▼▼▼

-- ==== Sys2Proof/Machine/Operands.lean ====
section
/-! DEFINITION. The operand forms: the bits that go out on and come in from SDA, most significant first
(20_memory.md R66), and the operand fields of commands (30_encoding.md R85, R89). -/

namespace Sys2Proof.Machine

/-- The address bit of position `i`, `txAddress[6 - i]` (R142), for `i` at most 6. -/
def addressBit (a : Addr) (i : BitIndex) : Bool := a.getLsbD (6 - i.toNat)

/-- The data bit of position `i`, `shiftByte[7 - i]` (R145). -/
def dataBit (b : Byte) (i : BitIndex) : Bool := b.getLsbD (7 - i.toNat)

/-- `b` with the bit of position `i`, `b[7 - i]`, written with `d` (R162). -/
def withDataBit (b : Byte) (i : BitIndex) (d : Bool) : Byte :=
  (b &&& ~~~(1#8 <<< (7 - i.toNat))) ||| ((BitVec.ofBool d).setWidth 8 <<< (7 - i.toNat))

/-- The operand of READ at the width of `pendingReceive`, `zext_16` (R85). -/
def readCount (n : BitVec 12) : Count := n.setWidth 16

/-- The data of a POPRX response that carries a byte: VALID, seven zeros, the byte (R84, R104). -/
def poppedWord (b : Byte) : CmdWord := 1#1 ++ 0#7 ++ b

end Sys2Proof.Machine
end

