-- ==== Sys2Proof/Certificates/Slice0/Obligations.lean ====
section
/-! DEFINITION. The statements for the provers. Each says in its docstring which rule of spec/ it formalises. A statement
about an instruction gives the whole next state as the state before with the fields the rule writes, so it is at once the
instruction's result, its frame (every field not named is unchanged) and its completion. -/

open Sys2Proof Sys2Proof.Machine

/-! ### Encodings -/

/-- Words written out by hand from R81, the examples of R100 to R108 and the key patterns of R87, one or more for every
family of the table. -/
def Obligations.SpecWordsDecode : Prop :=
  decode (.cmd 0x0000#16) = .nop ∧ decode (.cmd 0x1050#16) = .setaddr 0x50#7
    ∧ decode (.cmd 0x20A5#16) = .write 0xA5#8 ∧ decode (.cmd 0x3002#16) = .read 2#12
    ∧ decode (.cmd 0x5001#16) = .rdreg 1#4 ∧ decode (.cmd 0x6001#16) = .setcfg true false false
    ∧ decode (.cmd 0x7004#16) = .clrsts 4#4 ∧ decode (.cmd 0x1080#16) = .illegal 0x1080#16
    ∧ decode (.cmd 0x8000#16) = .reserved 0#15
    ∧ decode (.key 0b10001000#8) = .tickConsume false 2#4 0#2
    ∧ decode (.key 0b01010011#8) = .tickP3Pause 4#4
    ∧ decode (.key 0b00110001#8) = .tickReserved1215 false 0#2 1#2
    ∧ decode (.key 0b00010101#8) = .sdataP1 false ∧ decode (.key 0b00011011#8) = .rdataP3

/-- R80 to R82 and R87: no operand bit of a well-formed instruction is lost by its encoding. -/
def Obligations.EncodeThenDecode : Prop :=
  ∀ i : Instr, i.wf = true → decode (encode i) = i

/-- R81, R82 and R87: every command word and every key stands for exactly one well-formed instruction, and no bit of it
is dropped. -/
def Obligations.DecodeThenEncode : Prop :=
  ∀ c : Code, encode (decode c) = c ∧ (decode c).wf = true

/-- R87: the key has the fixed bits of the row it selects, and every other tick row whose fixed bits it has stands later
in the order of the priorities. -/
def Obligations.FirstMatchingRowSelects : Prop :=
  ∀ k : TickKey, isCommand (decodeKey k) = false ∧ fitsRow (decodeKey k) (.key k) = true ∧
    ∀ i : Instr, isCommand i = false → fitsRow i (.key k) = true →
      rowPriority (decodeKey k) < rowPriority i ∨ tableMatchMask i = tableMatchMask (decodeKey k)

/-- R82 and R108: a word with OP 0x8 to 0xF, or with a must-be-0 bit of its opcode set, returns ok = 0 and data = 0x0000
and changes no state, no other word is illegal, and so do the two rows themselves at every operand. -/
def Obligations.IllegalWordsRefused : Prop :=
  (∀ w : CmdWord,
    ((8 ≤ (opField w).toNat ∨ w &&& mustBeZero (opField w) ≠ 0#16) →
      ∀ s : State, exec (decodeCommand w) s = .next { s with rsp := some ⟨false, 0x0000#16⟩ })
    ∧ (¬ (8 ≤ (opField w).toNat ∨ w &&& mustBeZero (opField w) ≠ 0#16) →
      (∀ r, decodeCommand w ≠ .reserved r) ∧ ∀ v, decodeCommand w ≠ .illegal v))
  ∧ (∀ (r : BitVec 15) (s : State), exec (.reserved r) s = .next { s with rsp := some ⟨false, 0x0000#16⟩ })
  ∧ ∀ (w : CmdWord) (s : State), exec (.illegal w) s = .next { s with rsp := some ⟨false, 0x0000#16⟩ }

▲▲▲

* _TASK DETAILS_: Line by line, repeat the data exactly.

* _OUTPUT OF THE EXERCISE_:
-- ==== Sys2Proof/Machine/Operands.lean ====
section
/-! DEFINITION. The operand forms: the bits that go out on and come in from SDA, most significant first
(20_memory.md R66), and the operand fields of commands (30_encoding.md R85, R89). -/

namespace Sys2Proof.Machine

/-- The address bit of position `i`, `txAddress[6 - i]` (R142), for `i` at most 6. -/
def addressBit (a : Addr) (i : BitIndex) : Bool := a.getLsbD (6 - i.toNat)

/-- The data bit of position `i`, `shiftByte[7 - i]` (R145). -/
def dataBit (b : Byte) (i : BitIndex) : Bool := b.getLsbD (7 - i.toNat)

/-- `b` with the bit of position `i`, `b[7 - i]`, written with `d` (R162). -/
def withDataBit (b : Byte) (i : BitIndex) (d : Bool) : Byte :=
  (b &&& ~~~(1#8 <<< (7 - i.toNat))) ||| ((BitVec.ofBool d).setWidth 8 <<< (7 - i.toNat))

/-- The operand of READ at the width of `pendingReceive`, `zext_16` (R85). -/
def readCount (n : BitVec 12) : Count := n.setWidth 16

/-- The data of a POPRX response that carries a byte: VALID, seven zeros, the byte (R84, R104). -/
def poppedWord (b : Byte) : CmdWord := 1#1 ++ 0#7 ++ b

end Sys2Proof.Machine
end

-- ==== Sys2Proof/Certificates/Slice0/Obligations.lean ====
section
/-! DEFINITION. The statements for the provers. Each says in its docstring which rule of spec/ it formalises. A statement
about an instruction gives the whole next state as the state before with the fields the rule writes, so it is at once the
instruction's result, its frame (every field not named is unchanged) and its completion. -/

open Sys2Proof Sys2Proof.Machine

/-! ### Encodings -/

/-- Words written out by hand from R81, the examples of R100 to R108 and the key patterns of R87, one or more for every
family of the table. -/
def Obligations.SpecWordsDecode : Prop :=
  decode (.cmd 0x0000#16) = .nop ∧ decode (.cmd 0x1050#16) = .setaddr 0x50#7
    ∧ decode (.cmd 0x20A5#16) = .write 0xA5#8 ∧ decode (.cmd 0x3002#16) = .read 2#12
    ∧ decode (.cmd 0x5001#16) = .rdreg 1#4 ∧ decode (.cmd 0x6001#16) = .setcfg true false false
    ∧ decode (.cmd 0x7004#16) = .clrsts 4#4 ∧ decode (.cmd 0x1080#16) = .illegal 0x1080#16
    ∧ decode (.cmd 0x8000#16) = .reserved 0#15
    ∧ decode (.key 0b10001000#8) = .tickConsume false 2#4 0#2
    ∧ decode (.key 0b01010011#8) = .tickP3Pause 4#4
    ∧ decode (.key 0b00110001#8) = .tickReserved1215 false 0#2 1#2
    ∧ decode (.key 0b00010101#8) = .sdataP1 false ∧ decode (.key 0b00011011#8) = .rdataP3

/-- R80 to R82 and R87: no operand bit of a well-formed instruction is lost by its encoding. -/
def Obligations.EncodeThenDecode : Prop :=
  ∀ i : Instr, i.wf = true → decode (encode i) = i

/-- R81, R82 and R87: every command word and every key stands for exactly one well-formed instruction, and no bit of it
is dropped. -/
def Obligations.DecodeThenEncode : Prop :=
  ∀ c : Code, encode (decode c) = c ∧ (decode c).wf = true

/-- R87: the key has the fixed bits of the row it selects, and every other tick row whose fixed bits it has stands later
in the order of the priorities. -/
def Obligations.FirstMatchingRowSelects : Prop :=
  ∀ k : TickKey, isCommand (decodeKey k) = false ∧ fitsRow (decodeKey k) (.key k) = true ∧
    ∀ i : Instr, isCommand i = false → fitsRow i (.key k) = true →
      rowPriority (decodeKey k) < rowPriority i ∨ tableMatchMask i = tableMatchMask (decodeKey k)

/-- R82 and R108: a word with OP 0x8 to 0xF, or with a must-be-0 bit of its opcode set, returns ok = 0 and data = 0x0000
and changes no state, no other word is illegal, and so do the two rows themselves at every operand. -/
def Obligations.IllegalWordsRefused : Prop :=
  (∀ w : CmdWord,
    ((8 ≤ (opField w).toNat ∨ w &&& mustBeZero (opField w) ≠ 0#16) →
      ∀ s : State, exec (decodeCommand w) s = .next { s with rsp := some ⟨false, 0x0000#16⟩ })
    ∧ (¬ (8 ≤ (opField w).toNat ∨ w &&& mustBeZero (opField w) ≠ 0#16) →
      (∀ r, decodeCommand w ≠ .reserved r) ∧ ∀ v, decodeCommand w ≠ .illegal v))
  ∧ (∀ (r : BitVec 15) (s : State), exec (.reserved r) s = .next { s with rsp := some ⟨false, 0x0000#16⟩ })
  ∧ ∀ (w : CmdWord) (s : State), exec (.illegal w) s = .next { s with rsp := some ⟨false, 0x0000#16⟩ }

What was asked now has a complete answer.